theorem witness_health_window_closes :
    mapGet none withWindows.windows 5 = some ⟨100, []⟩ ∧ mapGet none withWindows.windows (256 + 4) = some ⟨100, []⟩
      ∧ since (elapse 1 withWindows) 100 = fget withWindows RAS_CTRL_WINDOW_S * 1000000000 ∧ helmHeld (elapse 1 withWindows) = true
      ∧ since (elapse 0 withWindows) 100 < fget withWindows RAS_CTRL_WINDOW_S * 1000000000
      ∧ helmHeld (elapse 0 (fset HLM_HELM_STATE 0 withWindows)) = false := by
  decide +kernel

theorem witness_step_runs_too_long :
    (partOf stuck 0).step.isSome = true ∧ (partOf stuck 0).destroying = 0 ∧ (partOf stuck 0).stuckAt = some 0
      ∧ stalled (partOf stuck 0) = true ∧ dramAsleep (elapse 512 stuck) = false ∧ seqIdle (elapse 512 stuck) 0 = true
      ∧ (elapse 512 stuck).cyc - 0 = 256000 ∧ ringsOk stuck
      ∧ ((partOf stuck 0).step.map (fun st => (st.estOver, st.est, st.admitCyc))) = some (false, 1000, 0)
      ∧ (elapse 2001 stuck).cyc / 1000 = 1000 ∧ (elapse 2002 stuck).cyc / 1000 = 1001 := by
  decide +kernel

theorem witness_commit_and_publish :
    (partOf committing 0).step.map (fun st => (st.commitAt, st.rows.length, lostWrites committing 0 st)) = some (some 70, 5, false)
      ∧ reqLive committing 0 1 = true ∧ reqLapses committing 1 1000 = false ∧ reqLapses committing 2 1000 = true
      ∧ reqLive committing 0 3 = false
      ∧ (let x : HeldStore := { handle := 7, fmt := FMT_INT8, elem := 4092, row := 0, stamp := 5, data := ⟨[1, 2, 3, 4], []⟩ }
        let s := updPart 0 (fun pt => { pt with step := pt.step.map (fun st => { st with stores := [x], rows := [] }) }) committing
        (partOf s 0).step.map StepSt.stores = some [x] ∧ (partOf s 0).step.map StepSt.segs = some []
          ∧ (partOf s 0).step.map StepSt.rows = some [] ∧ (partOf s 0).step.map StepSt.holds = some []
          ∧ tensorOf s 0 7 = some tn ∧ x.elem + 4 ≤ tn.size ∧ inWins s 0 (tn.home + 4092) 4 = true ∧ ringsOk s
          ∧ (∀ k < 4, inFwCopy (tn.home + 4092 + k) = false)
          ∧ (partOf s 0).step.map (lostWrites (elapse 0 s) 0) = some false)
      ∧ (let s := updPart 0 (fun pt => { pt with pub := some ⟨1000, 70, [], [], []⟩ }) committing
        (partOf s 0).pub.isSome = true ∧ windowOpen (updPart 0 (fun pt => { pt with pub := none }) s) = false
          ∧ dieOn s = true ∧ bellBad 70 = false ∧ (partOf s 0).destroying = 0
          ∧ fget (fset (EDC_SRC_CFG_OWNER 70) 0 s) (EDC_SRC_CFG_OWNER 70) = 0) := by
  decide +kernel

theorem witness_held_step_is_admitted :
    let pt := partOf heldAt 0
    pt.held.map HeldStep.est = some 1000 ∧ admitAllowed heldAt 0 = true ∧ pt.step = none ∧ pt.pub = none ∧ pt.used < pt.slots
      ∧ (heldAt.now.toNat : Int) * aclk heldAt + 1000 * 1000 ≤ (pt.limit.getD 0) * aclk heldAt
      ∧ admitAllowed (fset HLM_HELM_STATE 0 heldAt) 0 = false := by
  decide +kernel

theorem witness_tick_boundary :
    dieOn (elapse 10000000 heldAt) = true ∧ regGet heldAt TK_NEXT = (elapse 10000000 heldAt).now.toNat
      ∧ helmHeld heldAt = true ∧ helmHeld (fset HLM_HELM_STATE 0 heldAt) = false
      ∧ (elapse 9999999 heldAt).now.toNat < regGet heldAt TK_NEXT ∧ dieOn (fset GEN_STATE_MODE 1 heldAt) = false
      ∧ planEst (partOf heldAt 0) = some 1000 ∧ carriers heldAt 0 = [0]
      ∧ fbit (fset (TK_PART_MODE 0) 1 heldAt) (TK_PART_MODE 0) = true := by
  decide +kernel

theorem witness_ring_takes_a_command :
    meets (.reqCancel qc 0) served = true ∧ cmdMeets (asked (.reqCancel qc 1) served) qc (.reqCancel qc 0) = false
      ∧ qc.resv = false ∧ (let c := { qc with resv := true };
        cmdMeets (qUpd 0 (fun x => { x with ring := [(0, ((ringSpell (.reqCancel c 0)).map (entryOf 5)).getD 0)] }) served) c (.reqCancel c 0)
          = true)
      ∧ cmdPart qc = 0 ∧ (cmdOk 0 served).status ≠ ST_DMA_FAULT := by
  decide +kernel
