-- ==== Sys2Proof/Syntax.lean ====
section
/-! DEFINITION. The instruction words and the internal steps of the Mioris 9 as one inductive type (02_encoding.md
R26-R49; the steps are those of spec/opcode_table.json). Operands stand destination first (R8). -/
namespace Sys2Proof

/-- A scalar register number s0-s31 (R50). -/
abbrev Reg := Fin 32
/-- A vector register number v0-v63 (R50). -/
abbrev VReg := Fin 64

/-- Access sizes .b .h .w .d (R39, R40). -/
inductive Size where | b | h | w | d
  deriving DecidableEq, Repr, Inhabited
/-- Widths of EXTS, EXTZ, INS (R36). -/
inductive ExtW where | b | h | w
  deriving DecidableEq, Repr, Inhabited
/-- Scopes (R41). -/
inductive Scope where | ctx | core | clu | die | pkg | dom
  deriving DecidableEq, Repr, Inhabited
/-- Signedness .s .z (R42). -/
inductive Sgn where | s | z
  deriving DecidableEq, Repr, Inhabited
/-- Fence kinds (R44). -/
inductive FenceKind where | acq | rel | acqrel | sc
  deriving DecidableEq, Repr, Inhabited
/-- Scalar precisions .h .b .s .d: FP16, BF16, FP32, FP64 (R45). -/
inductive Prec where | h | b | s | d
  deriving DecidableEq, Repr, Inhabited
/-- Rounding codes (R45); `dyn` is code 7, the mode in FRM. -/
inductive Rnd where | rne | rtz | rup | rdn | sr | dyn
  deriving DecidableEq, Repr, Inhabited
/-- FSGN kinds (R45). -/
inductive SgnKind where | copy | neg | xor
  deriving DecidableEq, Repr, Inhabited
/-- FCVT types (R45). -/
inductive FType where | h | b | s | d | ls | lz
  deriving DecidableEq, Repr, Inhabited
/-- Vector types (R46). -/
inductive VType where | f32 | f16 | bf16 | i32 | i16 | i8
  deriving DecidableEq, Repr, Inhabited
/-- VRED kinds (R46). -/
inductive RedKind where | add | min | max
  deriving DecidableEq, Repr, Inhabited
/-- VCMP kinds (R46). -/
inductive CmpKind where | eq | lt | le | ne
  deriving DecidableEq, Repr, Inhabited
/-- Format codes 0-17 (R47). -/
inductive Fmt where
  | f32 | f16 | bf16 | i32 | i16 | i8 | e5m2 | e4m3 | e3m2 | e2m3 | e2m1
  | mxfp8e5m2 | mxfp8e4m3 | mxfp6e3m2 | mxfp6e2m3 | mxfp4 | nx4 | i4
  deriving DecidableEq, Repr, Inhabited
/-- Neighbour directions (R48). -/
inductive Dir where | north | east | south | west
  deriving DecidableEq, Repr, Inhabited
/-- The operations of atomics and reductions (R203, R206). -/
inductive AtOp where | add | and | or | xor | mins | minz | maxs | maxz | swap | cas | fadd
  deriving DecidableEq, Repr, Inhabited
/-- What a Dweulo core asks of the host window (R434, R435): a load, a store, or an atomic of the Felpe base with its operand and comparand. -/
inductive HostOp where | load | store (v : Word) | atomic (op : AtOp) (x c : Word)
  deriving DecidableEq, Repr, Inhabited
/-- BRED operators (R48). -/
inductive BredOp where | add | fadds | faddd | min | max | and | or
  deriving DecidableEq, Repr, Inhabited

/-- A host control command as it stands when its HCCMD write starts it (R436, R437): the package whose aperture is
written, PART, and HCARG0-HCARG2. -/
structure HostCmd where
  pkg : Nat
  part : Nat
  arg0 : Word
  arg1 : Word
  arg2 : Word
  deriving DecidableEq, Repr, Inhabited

■ WHAT TO WORK ON ■
Every line above from the line with "Scopes (R41). -/" to the line with "inductive FenceKind where", inclusive, must be returned exactly; no other line belongs in the reply.

■ SOLUTION TO THE EXERCISE ■
/-- Scopes (R41). -/
inductive Scope where | ctx | core | clu | die | pkg | dom
  deriving DecidableEq, Repr, Inhabited
/-- Signedness .s .z (R42). -/
inductive Sgn where | s | z
  deriving DecidableEq, Repr, Inhabited
/-- Fence kinds (R44). -/
inductive FenceKind where | acq | rel | acqrel | sc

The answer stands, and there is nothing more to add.